This article is in continuation to the “Democratization of Container Technologies” piece, in which I discussed Docker’s meteoric rise to fame.
In this article I’ll focus on the pain points & challenges that organizations face while trying to implement container based solutions and in the next article I’ll elucidate the best practices that should be followed for adopting containers with minimum friction and future readiness in mind. These insights are based on my experiences & learnings while working with multiple docker / kubernetes implementations. I am also an active part of the vibrant docker community, which has always stood up & been there to help as and when needed.
In order to better understand the challenges I have segregated these into 7 buckets. These buckets are not mutually exclusive and can be dependent or closely related to one another.
Skilled Resources:
One of the major challenges that organizations face is their ability to attract & retain the right talent. With the technology being only 5 years old & going through an unprecedented rate of adoption the demand outstrips supply by multiple folds. While developers would need to upskill themselves to build containerized apps, the real challenge lies in managing the operations. The skill sets needed to operate container based platforms are very different than what traditional operations professional possess. Very goods scripting & good coding skills are needed to effectively manage operations, plus a good idea of the application architecture, data flow and application logging is also a must. The complexity involved is very high as the applications are being packaged along with the dependencies and an operating system in a light weight container. Plus this container is running on an orchestrated engine which is designed to ensure that the containers adhere to the pre-defined rules set for them.
To cite an example, we had planned a full day recruitment drive for hiring engineers with hands-on kubernetes / docker skills and good understanding of the surrounding eco-system experience. Although we got a lots of well written resumes; but at the end of the day we were unable to find even a single technologist who understood the technology in-depth.
Fast evolving Technology eco-system:
The Docker ecosystem is evolving at an extremely fast pace. Being an open-source technology with immense potential has led to a deluge of third party tools & services. Tools to help developers write docker images; tools to deploy, configure and manage containerized workflows; tools to bring automation across various stages of the containerized app’s lifecycle; are emerging by the dozen every week. While this might sound like a great thing to happen in an emerging platforms journey, it makes it an extremely arduous task to shortlist the right set of technologies / tools to be used for different types of applications.
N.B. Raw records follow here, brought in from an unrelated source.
-- ==== Sys2Proof/Laws/KeepsEventCmds.lean ====
section
/-! SUPPORT. What each operation of Machine/EventCmds.lean keeps. -/

namespace Sys2Proof.Machine

theorem State.countWriteback_keeps {κ : Nat} {ζ s : State} (hk : Keeps κ ζ s) :
    Keeps κ ζ (State.countWriteback s) := by
  unfold State.countWriteback
  try dsimp only
  repeat' with_reducible (first | assumption | apply EvKeeps.refl | apply State.mramPut_keeps | refine Keeps.foldl (fun _ _ _ => ?_) ?_ | apply Keeps.lit | apply EvKeeps.lit)

theorem execCountWriteback_keeps {κ : Nat} (s : State) : KeepsR κ s (execCountWriteback s) := by
  unfold execCountWriteback
  apply KeepsR.done
  repeat' with_reducible (first | apply Keeps.refl | apply State.countWriteback_keeps)

theorem State.logWrite_keeps {κ : Nat} {ζ s : State} (hk : Keeps κ ζ s) :
    Keeps κ ζ (State.logWrite s) := by
  unfold State.logWrite
  try dsimp only
  repeat' with_reducible (first | assumption | apply EvKeeps.refl | apply State.mramPut_keeps | apply State.put_keeps | apply Evt.put_keeps | refine Keeps.of_fst ?_ (by assumption) | refine EvKeeps.of_fst ?_ (by assumption) | apply KeepsP.fst | apply EvKeepsP.fst | split | apply KeepsP.mk | apply Keeps.lit | apply EvKeeps.lit)

theorem execLogEntryWrite_keeps {κ : Nat} (s : State) : KeepsR κ s (execLogEntryWrite s) := by
  unfold execLogEntryWrite
  apply KeepsR.done
  repeat' with_reducible (first | apply Keeps.refl | apply State.logWrite_keeps)

theorem Evt.summaryOne_keeps {ζ e : Evt} (hk : EvKeeps ζ e) (st : Stamp) (ev : Nat) :
    EvKeeps ζ (Evt.summaryOne e st ev) := by
  unfold Evt.summaryOne
  try dsimp only
  repeat' with_reducible (first | assumption | apply EvKeeps.ite | apply EvKeepsP.ite | apply Evt.setBucket_keeps | apply Evt.pushLog_keeps | apply Evt.logDrop_keeps | refine EvKeeps.of_fst ?_ (by assumption) | apply EvKeepsP.fst | split | apply EvKeepsP.mk | apply EvKeeps.lit)

theorem State.squallTick_keeps {κ : Nat} {ζ s : State} (hk : Keeps κ ζ s) :
    Keeps κ ζ (State.squallTick s) := by
  unfold State.squallTick
  try dsimp only
  repeat' with_reducible (first | assumption | apply EvKeeps.refl | apply Evt.summaryOne_keeps | refine Keeps.foldl (fun _ _ _ => ?_) ?_ | refine Keeps.foldlP (fun _ _ _ => ?_) ?_ | refine EvKeeps.foldl (fun _ _ _ => ?_) ?_ | apply KeepsP.fst | apply EvKeepsP.fst | apply KeepsP.mk | apply Keeps.lit)

theorem execSquallSummaryTick_keeps {κ : Nat} (s : State) : KeepsR κ s (execSquallSummaryTick s) := by
  unfold execSquallSummaryTick
  apply KeepsR.done
  repeat' with_reducible (first | apply Keeps.refl | apply State.squallTick_keeps)

theorem State.holdExpiry_keeps {κ : Nat} {ζ s : State} (hk : Keeps κ ζ s) :
    Keeps κ ζ (State.holdExpiry s) := by
  unfold State.holdExpiry
  try dsimp only
  repeat' with_reducible (first | assumption | apply EvKeeps.refl | refine Keeps.of_fst ?_ (by assumption) | apply KeepsP.fst | split | apply KeepsP.mk | apply Keeps.lit | apply EvKeeps.lit)

theorem execDerateHoldExpiry_keeps {κ : Nat} (s : State) : KeepsR κ s (execDerateHoldExpiry s) := by
  unfold execDerateHoldExpiry
  apply KeepsR.done
  repeat' with_reducible (first | apply Keeps.refl | apply State.holdExpiry_keeps)

theorem execEvtCntclrAll_keeps (s : State) (path : Path) : KeepsR 1 s (execEvtCntclrAll path s) := by
  unfold execEvtCntclrAll
  apply KeepsR.done
  repeat' with_reducible (first | apply Keeps.refl | apply State.pathWrite_keeps)

theorem execEvtCntclrSrc_keeps (s : State) (path : Path) (src : BitVec 10) : KeepsR 1 s (execEvtCntclrSrc path src s) := by
  unfold execEvtCntclrSrc
  apply KeepsR.done
  repeat' with_reducible (first | apply Keeps.refl | apply State.pathWrite_keeps)

end Sys2Proof.Machine
end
Additional complexity is thrown into the mix when devising an upgrade strategy for these tools.
It also throws up the challenge of acquiring & retaining skilled resources with the knowhow of multiple upcoming technologies, as we discussed in point 1.
In one of my previous assignments, where we were containerizing an added value services application for a large telecom provider, we had a requirement for whitelisting some predefined IP’s from which the billing requests needed to originate for the transactions to be considered legal. The decision to go with ahead with a cloud hosted managed container platform was already taken, but what we realized that most cloud platforms at that point in time were not able to provide that functionality. We had to work with the cloud provider and come up with an innovative solution to get the setup working, this involved bringing in a new tool.
Organizational Inertia:
Implementing containers efficiently is a big shift from the traditional ways of working that organizations are used to; it touches all the aspects of an applications lifecycle across dev & ops. It requires rapid pace of innovation as well as empowering the developers & substantially reskilling the ops teams. DevOps principles have to be followed & automation in CI & CD has to be built to succeed in a containerized environment.
The existing ways of working, especially the change management process, access restrictions for developers & lack of product knowledge of operations teams; are big impediments in the adoption process. As an example a change management process that includes a weekly CAB meeting & multiple approval steps from various stakeholders would not support the velocity that is needed for containerized eco-systems. Similarly restricting developer access to just write & commit code also reduces the effectiveness & velocity of such implementations. Developers need to take responsibility for ensuring that any application logic they created runs in production and quickly fixing it if the need be.
While developing a containerized application for a large hospitality player, it was a challenge to get the containerized platform access for developers & the operations engineers found it extremely hard to debug the application issues.
Choice of Technologies:
With a rapid evolution of the eco-system and plethora of options, it becomes extremely difficult to choose the right set of technologies. There are way too many options available and unlike the Enterprises of the past; there are no outright leaders, a startup might have a better & more relevant container oriented tool than a technology giant.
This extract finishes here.